WORK INSTRUCTION |
Using the records below, give again exactly the lines from the line that contains "[memInsert] using h" through the line that contains "theorem wf_memWrite (size", both ends included, and only those.

INPUT MATERIAL |
-- ==== Sys2Proof/Machine/Stages.lean ====
section
/-! DEFINITION. The internal run of a command: its stages, one move of a stage at a time, and what follows each (R5, R45, R46). -/
namespace Sys2Proof.Machine
open Sys2Proof

/-- What every command starts its internal run from: position counters 0 and empty tables (R45,
R47). -/
def freshInternals : Internals where
  enc := ⟨0, []⟩
  tok := ⟨[], 0, [], false⟩
  chunk := chunkStart []
  freq := List.replicate 256 0
  arena := []
  queue := []
  nextSeq := 0
  codes := []
  bits := bitStart [] [] false
  scratch := []

/-! ### LZSS encoder (R174) -/

/-- What the LZSS encoder reads: the scanlines in scratch for CONT_WRITE, else SRC (R183, R245, R286). -/
def encoderInput (s : State) : List Byte :=
  if s.regs.op = 0x7 then s.internals.scratch else memRead s (srcRegion s.regs)

/-- What follows the LZSS encoder: PACK goes on with the Huffman coder, the others complete. -/
def encoderEnd (s : State) : State :=
  let out := s.internals.enc.out
  if s.regs.op = 0x5 then
    match capacityCheck out.length s.params.scratchSize 3 with
    | .ok _ => { s with seq := .count, internals := { s.internals with scratch := out } }
    | .error e => complete s.regs.op (.error e) s
  else if s.regs.op = 0x7 then complete s.regs.op (finishContWrite s out) s
  else complete s.regs.op (finishLzssCompress s out) s

/-- One token of the LZSS encoder, or its end (R174). -/
def encoderStep (s : State) : State :=
  match encodeOne (encoderInput s) s.internals.enc with
  | some u => { s with internals := { s.internals with enc := u } }
  | none => encoderEnd s

/-! ### Huffman coder (R200 to R206) -/

/-- What the Huffman coder reads: the LZSS stream in scratch for PACK, else SRC (R212, R286). -/
def coderInput (s : State) : List Byte :=
  if s.regs.op = 0x5 then s.internals.scratch else memRead s (srcRegion s.regs)

/-- The frequency counter (R200). -/
def countStep (s : State) : State :=
  { s with seq := .leaves, internals := { s.internals with freq := freqTable (coderInput s) } }

/-- The leaves in the arena, and their indices in the queue's order (R201, R203). -/
def leavesStep (s : State) : State :=
  let leaves := arenaLeaves s.internals.freq
  { s with
    seq := .build
    internals :=
      { s.internals with
        arena := leaves
        queue := (List.range leaves.length).foldr (enqueueIndex leaves) []
        nextSeq := leaves.length } }

/-- One merge of the tree builder, or its end (R203). -/
def mergeOnce (x : Internals) : Option Internals :=
  match x.queue with
  | i :: j :: queue =>
    let arena := x.arena ++ [mergedNode x.arena i j x.nextSeq]
    some
      { x with
        arena := arena
        queue := enqueueIndex arena x.arena.length queue
        nextSeq := x.nextSeq + 1 }
  | _ => none

/-- The tree builder's move (R203). -/
def buildStep (s : State) : State :=
  match mergeOnce s.internals with
  | some x => { s with internals := x }
  | none => { s with seq := .codes }

/-- The code generator (R202, R204). -/
def codesStep (s : State) : State :=
  { s with
    seq := .emit
    internals :=
      { s.internals with codes := arenaCodes s.internals.arena s.internals.queue } }

/-- The bitstream encoder and the end of the command (R206, R212, R286). -/
def emitStep (s : State) : State :=
  let bits := encodeBits s.internals.codes (coderInput s)
  if s.regs.op = 0x5 then complete s.regs.op (finishPack s bits s.internals.codes) s
  else complete s.regs.op (finishHuffEncode s bits s.internals.codes) s

/-! ### Huffman decoder (R209) -/

/-- What follows the bitstream decoder: UNPACK goes on with the token loop, HUFF_DECODE completes
(R213, R287). -/
def bitsEnd (s : State) (out : List Byte) (trunc : Bool) : State :=
  if s.regs.op = 0x6 then
    match afterUnpackBits s out trunc with
    | .ok u => { s with seq := .tokens, internals := { s.internals with tok := u, scratch := out } }
    | .error e => complete s.regs.op (.error e) s
  else complete s.regs.op (finishHuffDecode s out trunc) s

/-- One bit of the bitstream decoder, or its end (R209, R210). -/
def bitsStep (s : State) : State :=
  let u := s.internals.bits
  match u.rest with
  | b :: rest => { s with internals := { s.internals with bits := pastBit b rest u } }
  | [] => bitsEnd s u.out (u.trunc || !u.cand.isEmpty)

/-! ### Container parser, before its chunks (R246) -/

/-- The signature check: the parser goes on to the chunks, or the command ends (R246, R134). -/
def signatureStep (s : State) : State :=
  match passSignature s.internals.chunk with
  | .ok u => { s with seq := .chunks, internals := { s.internals with chunk := u } }
  | .error e => complete s.regs.op (.error e) s

/-! ### Stages -/

/-- One move of a stage that performs no instruction. The token and chunk stages, and an idle
engine, have none. -/
def stageStep (s : State) : State :=
  match s.seq with
  | .idle => s
  | .tokens => s
  | .chunks => s
  | .signature => signatureStep s
  | .encoder => encoderStep s
  | .count => countStep s
  | .leaves => leavesStep s
  | .build => buildStep s
  | .codes => codesStep s
  | .emit => emitStep s
  | .bits => bitsStep s

/-- The rest of the command after its token loop, by CMD.OP (R184, R255, R287). -/
def finishTokens (s : State) (trunc : Bool) : CmdResult :=
  if s.regs.op = 0x6 then finishUnpack s s.internals.tok.out trunc
  else if s.regs.op = 0x8 then
    finishContRead s s.internals.chunk.hdr s.internals.tok.out trunc
  else finishLzssDecompress s s.internals.tok.out trunc

/-! ### The first move of an internal run: the checks, then the first stage is loaded -/

/-- The LZSS encoder loaded, its position 0 (R45), or the error before it. -/
def enterEncoder (r : Except CmdError Unit) (s : State) : State :=
  match r with
  | .ok _ => { s with seq := .encoder, internals := freshInternals }
  | .error e => complete s.regs.op (.error e) s

/-- The Huffman coder entered, or the error before it. -/
def enterCoder (r : Except CmdError Unit) (s : State) : State :=
  match r with
  | .ok _ => { s with seq := .count, internals := freshInternals }
  | .error e => complete s.regs.op (.error e) s

/-- The Huffman decoder loaded, or the error before it. -/
def enterBits (r : Except CmdError BitUnit) (s : State) : State :=
  match r with
  | .ok u => { s with seq := .bits, internals := { freshInternals with bits := u } }
  | .error e => complete s.regs.op (.error e) s

/-- The scanlines in scratch and the LZSS encoder loaded, or the external compressor done in this
one move (R13, R242), or the error before it. -/
def enterRows (r : Except CmdError (List Byte)) (s : State) : State :=
  match r with
  | .ok rows =>
    if s.regs.contLzss then
      { s with
        seq := .encoder
        internals := { freshInternals with scratch := rows } }
    else complete s.regs.op (finishContWrite s (compressRows false rows)) s
  | .error e => complete s.regs.op (.error e) s

/-- The token decoder loaded, or the error before it. -/
def enterTokens (r : Except CmdError TokenUnit) (s : State) : State :=
  match r with
  | .ok u => { s with seq := .tokens, internals := { freshInternals with tok := u } }
  | .error e => complete s.regs.op (.error e) s

/-- The container parser loaded, its index 0 (R45), or the error before it. -/
def enterParser (r : Except CmdError ChunkUnit) (s : State) : State :=
  match r with
  | .ok u => { s with seq := .signature, internals := { freshInternals with chunk := u } }
  | .error e => complete s.regs.op (.error e) s

/-- The first move of the internal run of a command that has stages (R45, R46). NOP, CRC32 and the
reserved opcodes have none. Log 4. -/
def beginInternal (s : State) : Option State :=
  match s.seq, s.regs.op.toNat with
  | .idle, 1 => some (enterEncoder (checkSrcDst s) s)
  | .idle, 2 => some (enterTokens (startLzssDecompress s) s)
  | .idle, 3 => some (enterCoder (checkSrcDstAuxOut s) s)
  | .idle, 4 => some (enterBits (startHuffDecode s) s)
  | .idle, 5 => some (enterEncoder (checkSrcDst s) s)
  | .idle, 6 => some (enterBits (startUnpack s) s)
  | .idle, 7 => some (enterRows (startContWrite s) s)
  | .idle, 8 => some (enterParser (startContRead s) s)
  | _, _ => none

end Sys2Proof.Machine
end

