-- ==== Sys2Proof/Laws/Memory.lean ====
section
/-! SUPPORT. LMEM: a write is read back and leaves every other byte alone, and every operation keeps the canonical form (R61, R62, R143). -/
namespace Sys2Proof.Laws
open Sys2Proof Sys2Proof.Machine

/-! ### Reading after writing -/

@[simp] theorem memLookup_memInsert (m : Memory) (x y : Nat) (v : Byte) :
    memLookup (memInsert m x v) y = if y = x then some v else memLookup m y := by
  induction m with
  | nil => rfl
  | cons c m ih =>
    obtain ⟨a, b⟩ := c
    by_cases hlt : x < a
    · simp [memInsert, memLookup, hlt]
    · by_cases heq : x = a
      · subst heq
        by_cases hy : y = x <;> simp [memInsert, memLookup, hy]
      · by_cases hya : y = a
        · subst hya
          simp [memInsert, memLookup, hlt, heq, Ne.symm heq]
        · simp [memInsert, memLookup, hlt, heq, hya, ih]

theorem memLookup_memSet (size : Nat) (m : Memory) (a x : Nat) (b : Byte) :
    memLookup (memSet size m a b) x = if x = a ∧ a < size then some b else memLookup m x := by
  unfold memSet
  split <;> rename_i h <;> simp [h]

/-- A write of bytes is read back inside LMEM and leaves every other address alone (R61, R62). -/
theorem memLookup_memWrite (size : Nat) (m : Memory) (a x : Nat) (bs : List Byte) :
    memLookup (memWrite size m a bs) x =
      if a ≤ x ∧ x < a + bs.length ∧ x < size then bs[x - a]? else memLookup m x := by
  induction bs generalizing m a with
  | nil =>
    have : ¬(a ≤ x ∧ x < a + ([] : List Byte).length ∧ x < size) := by simp; omega
    simp only [memWrite, if_neg this]
  | cons b bs ih =>
    rw [memWrite, ih, memLookup_memSet]
    simp only [List.length_cons]
    by_cases hx : x = a
    · subst hx
      by_cases hs : x < size <;> simp [hs]
    · by_cases hin : a + 1 ≤ x ∧ x < a + 1 + bs.length ∧ x < size
      · rw [if_pos hin, if_pos (by omega), show x - a = (x - (a + 1)) + 1 by omega,
          List.getElem?_cons_succ]
      · rw [if_neg hin, if_neg (by omega), if_neg (by omega)]

/-- Bytes left unspecified take the event's free values, the rest stays (R143, R351). -/
theorem memLookup_memScramble (size n : Nat) (m : Memory) (as : List Nat) (x : Nat) :
    memLookup (memScramble size n m as) x =
      if x ∈ as ∧ x < size then some (Config.freeByte n x) else memLookup m x := by
  induction as generalizing m with
  | nil => simp [memScramble]
  | cons a as ih =>
    rw [memScramble, ih, memLookup_memSet]
    by_cases hs : x < size
    · by_cases hx : x = a
      · subst hx; simp [hs]
      · simp [hs, hx]
    · by_cases hx : x = a
      · subst hx; simp [hs]
      · simp [hs, hx]

/-! ### The canonical form -/

@[simp] theorem wf_nil (size : Nat) : Memory.wf size [] = true := rfl

/-- The canonical form, entry by entry. -/
theorem wf_cons (size a : Nat) (b : Byte) (m : Memory) :
    Memory.wf size ((a, b) :: m) = true ↔
      a < size ∧ (∀ c ∈ m, a < c.1) ∧ Memory.wf size m = true := by
  induction m generalizing a b with
  | nil => simp [Memory.wf]
  | cons c m ih =>
    obtain ⟨a', b'⟩ := c
    rw [Memory.wf, Bool.and_eq_true, decide_eq_true_eq, ih]
    simp only [List.mem_cons, forall_eq_or_imp]
    constructor
    · rintro ⟨h, hs, hm, hw⟩
      exact ⟨by omega, ⟨h, fun c hc => Nat.lt_trans h (hm c hc)⟩, hs, hm, hw⟩
    · rintro ⟨-, ⟨h, -⟩, hw⟩
      exact ⟨h, hw⟩

theorem mem_memInsert (m : Memory) (x : Nat) (v : Byte) (c : Host.Cell)
    (h : c ∈ memInsert m x v) : c = (x, v) ∨ c ∈ m := by
  induction m with
  | nil => simpa [memInsert] using h
  | cons d m ih =>
    obtain ⟨a, b⟩ := d
    unfold memInsert at h
    split at h
    · simpa using h
    · split at h
      · rename_i heq
        subst heq
        rcases List.mem_cons.mp h with h | h
        · exact .inl h
        · exact .inr (List.mem_cons_of_mem _ h)
      · rcases List.mem_cons.mp h with h | h
        · exact .inr (h ▸ List.mem_cons_self)
        · exact (ih h).imp_right (List.mem_cons_of_mem _)

theorem wf_memInsert (size : Nat) (m : Memory) (x : Nat) (v : Byte) (hx : x < size)
    (hm : Memory.wf size m = true) : Memory.wf size (memInsert m x v) = true := by
  induction m with
  | nil => simpa [memInsert, Memory.wf] using hx
  | cons c m ih =>
    obtain ⟨a, b⟩ := c
    have hc := (wf_cons size a b m).mp hm
    unfold memInsert
    split
    · rename_i hlt
      refine (wf_cons ..).mpr ⟨hx, ?_, hm⟩
      intro c hin
      rcases List.mem_cons.mp hin with rfl | hin
      · exact hlt
      · exact Nat.lt_trans hlt (hc.2.1 c hin)
    · split
      · exact (wf_cons ..).mpr hc
      · refine (wf_cons ..).mpr ⟨hc.1, ?_, ih hc.2.2⟩
        intro c hin
        rcases mem_memInsert m x v c hin with rfl | hin
        · show a < x
          omega
        · exact hc.2.1 c hin

theorem wf_memSet (size : Nat) (m : Memory) (a : Nat) (b : Byte)
    (hm : Memory.wf size m = true) : Memory.wf size (memSet size m a b) = true := by
  unfold memSet
  split
  · exact wf_memInsert size m a b ‹_› hm
  · exact hm

theorem wf_memWrite (size : Nat) (m : Memory) (a : Nat) (bs : List Byte)
    (hm : Memory.wf size m = true) : Memory.wf size (memWrite size m a bs) = true := by
  induction bs generalizing m a with
  | nil => exact hm
  | cons b bs ih => exact ih _ _ (wf_memSet size m a b hm)

theorem wf_memScramble (size n : Nat) (m : Memory) (as : List Nat)
    (hm : Memory.wf size m = true) : Memory.wf size (memScramble size n m as) = true := by
  induction as generalizing m with
  | nil => exact hm
  | cons a as ih => exact ih _ (wf_memSet size m a _ hm)

theorem wf_okMem (s : State) (o : CmdOutput) (h : Memory.wf s.params.lmemSize s.lmem = true) :
    Memory.wf s.params.lmemSize (okMem s o) = true :=
  wf_memWrite _ _ _ _ (wf_memWrite _ _ _ _ h)

theorem wf_errMem (op : BitVec 4) (s : State) (e : CmdError)
    (h : Memory.wf s.params.lmemSize s.lmem = true) :
    Memory.wf s.params.lmemSize (errMem op s e) = true := by
  unfold errMem
  split
  · exact wf_memScramble _ _ _ _ h
  · exact h

/-- Completing a command keeps LMEM's canonical form. -/
theorem wf_complete (op : BitVec 4) (r : CmdResult) (s : State)
    (h : Memory.wf s.params.lmemSize s.lmem = true) :
    Memory.wf s.params.lmemSize (complete op r s).lmem = true := by
  cases r with
  | ok o => exact wf_okMem s o h
  | error e => exact wf_errMem op s e h

theorem wf_softReset (s : State) (h : Memory.wf s.params.lmemSize s.lmem = true) :
    Memory.wf s.params.lmemSize (softReset s).lmem = true := by
  show Memory.wf _ (if _ then _ else _) = true
  split
  · exact wf_memScramble _ _ _ _ h
  · exact h

theorem wf_hardReset (s : State) : Memory.wf s.params.lmemSize (hardReset s).lmem = true := rfl

/-- LMEM at reset lists nothing (R341). -/
theorem wf_reset : Memory.wf State.reset.params.lmemSize State.reset.lmem = true := rfl

/-! ### One byte of LMEM (R63, R344) -/

@[simp] theorem memRead_length (s : State) (r : Region) : (memRead s r).length = r.len := by
  simp [memRead]

/-- What a byte reads as depends on LMEM and on the last event that left it all unspecified. -/
theorem lmemByte_congr (s t : State) (a : Nat) (hm : memLookup t.lmem a = memLookup s.lmem a)
    (he : t.lmemEpoch = s.lmemEpoch) : lmemByte t a = lmemByte s a := by
  simp [lmemByte, hm, he]

/-- A byte after a write of bytes that lies in LMEM (R62). -/
theorem lmemByte_memWrite (s t : State) (m : Memory) (addr : Nat) (bs : List Byte) (a : Nat)
    (ht : t.lmem = memWrite s.params.lmemSize m addr bs) (he : t.lmemEpoch = s.lmemEpoch)
    (hin : addr + bs.length ≤ s.params.lmemSize) :
    lmemByte t a =
      if addr ≤ a ∧ a < addr + bs.length then bs.getD (a - addr) 0
      else lmemByte { s with lmem := m } a := by
  by_cases h : addr ≤ a ∧ a < addr + bs.length
  · have hlt : a - addr < bs.length := by omega
    simp [lmemByte, ht, memLookup_memWrite, h, show a < s.params.lmemSize by omega, hlt]
  · have h' : ¬(addr ≤ a ∧ a < addr + bs.length ∧ a < s.params.lmemSize) := by omega
    simp [lmemByte, ht, he, memLookup_memWrite, h, h']

end Sys2Proof.Laws
end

ANSWER SECTION |
  | nil => simpa [memInsert] using h
  | cons d m ih =>
    obtain ⟨a, b⟩ := d
    unfold memInsert at h
    split at h
    · simpa using h
    · split at h
      · rename_i heq
        subst heq
        rcases List.mem_cons.mp h with h | h
        · exact .inl h
        · exact .inr (List.mem_cons_of_mem _ h)
      · rcases List.mem_cons.mp h with h | h
        · exact .inr (h ▸ List.mem_cons_self)
        · exact (ih h).imp_right (List.mem_cons_of_mem _)

theorem wf_memInsert (size : Nat) (m : Memory) (x : Nat) (v : Byte) (hx : x < size)
    (hm : Memory.wf size m = true) : Memory.wf size (memInsert m x v) = true := by
  induction m with
  | nil => simpa [memInsert, Memory.wf] using hx
  | cons c m ih =>
    obtain ⟨a, b⟩ := c
    have hc := (wf_cons size a b m).mp hm
    unfold memInsert
    split
    · rename_i hlt
      refine (wf_cons ..).mpr ⟨hx, ?_, hm⟩
      intro c hin
      rcases List.mem_cons.mp hin with rfl | hin
      · exact hlt
      · exact Nat.lt_trans hlt (hc.2.1 c hin)
    · split
      · exact (wf_cons ..).mpr hc
      · refine (wf_cons ..).mpr ⟨hc.1, ?_, ih hc.2.2⟩
        intro c hin
        rcases mem_memInsert m x v c hin with rfl | hin
        · show a < x
          omega
        · exact hc.2.1 c hin

theorem wf_memSet (size : Nat) (m : Memory) (a : Nat) (b : Byte)
    (hm : Memory.wf size m = true) : Memory.wf size (memSet size m a b) = true := by
  unfold memSet
  split
  · exact wf_memInsert size m a b ‹_› hm
  · exact hm

theorem wf_memWrite (size : Nat) (m : Memory) (a : Nat) (bs : List Byte)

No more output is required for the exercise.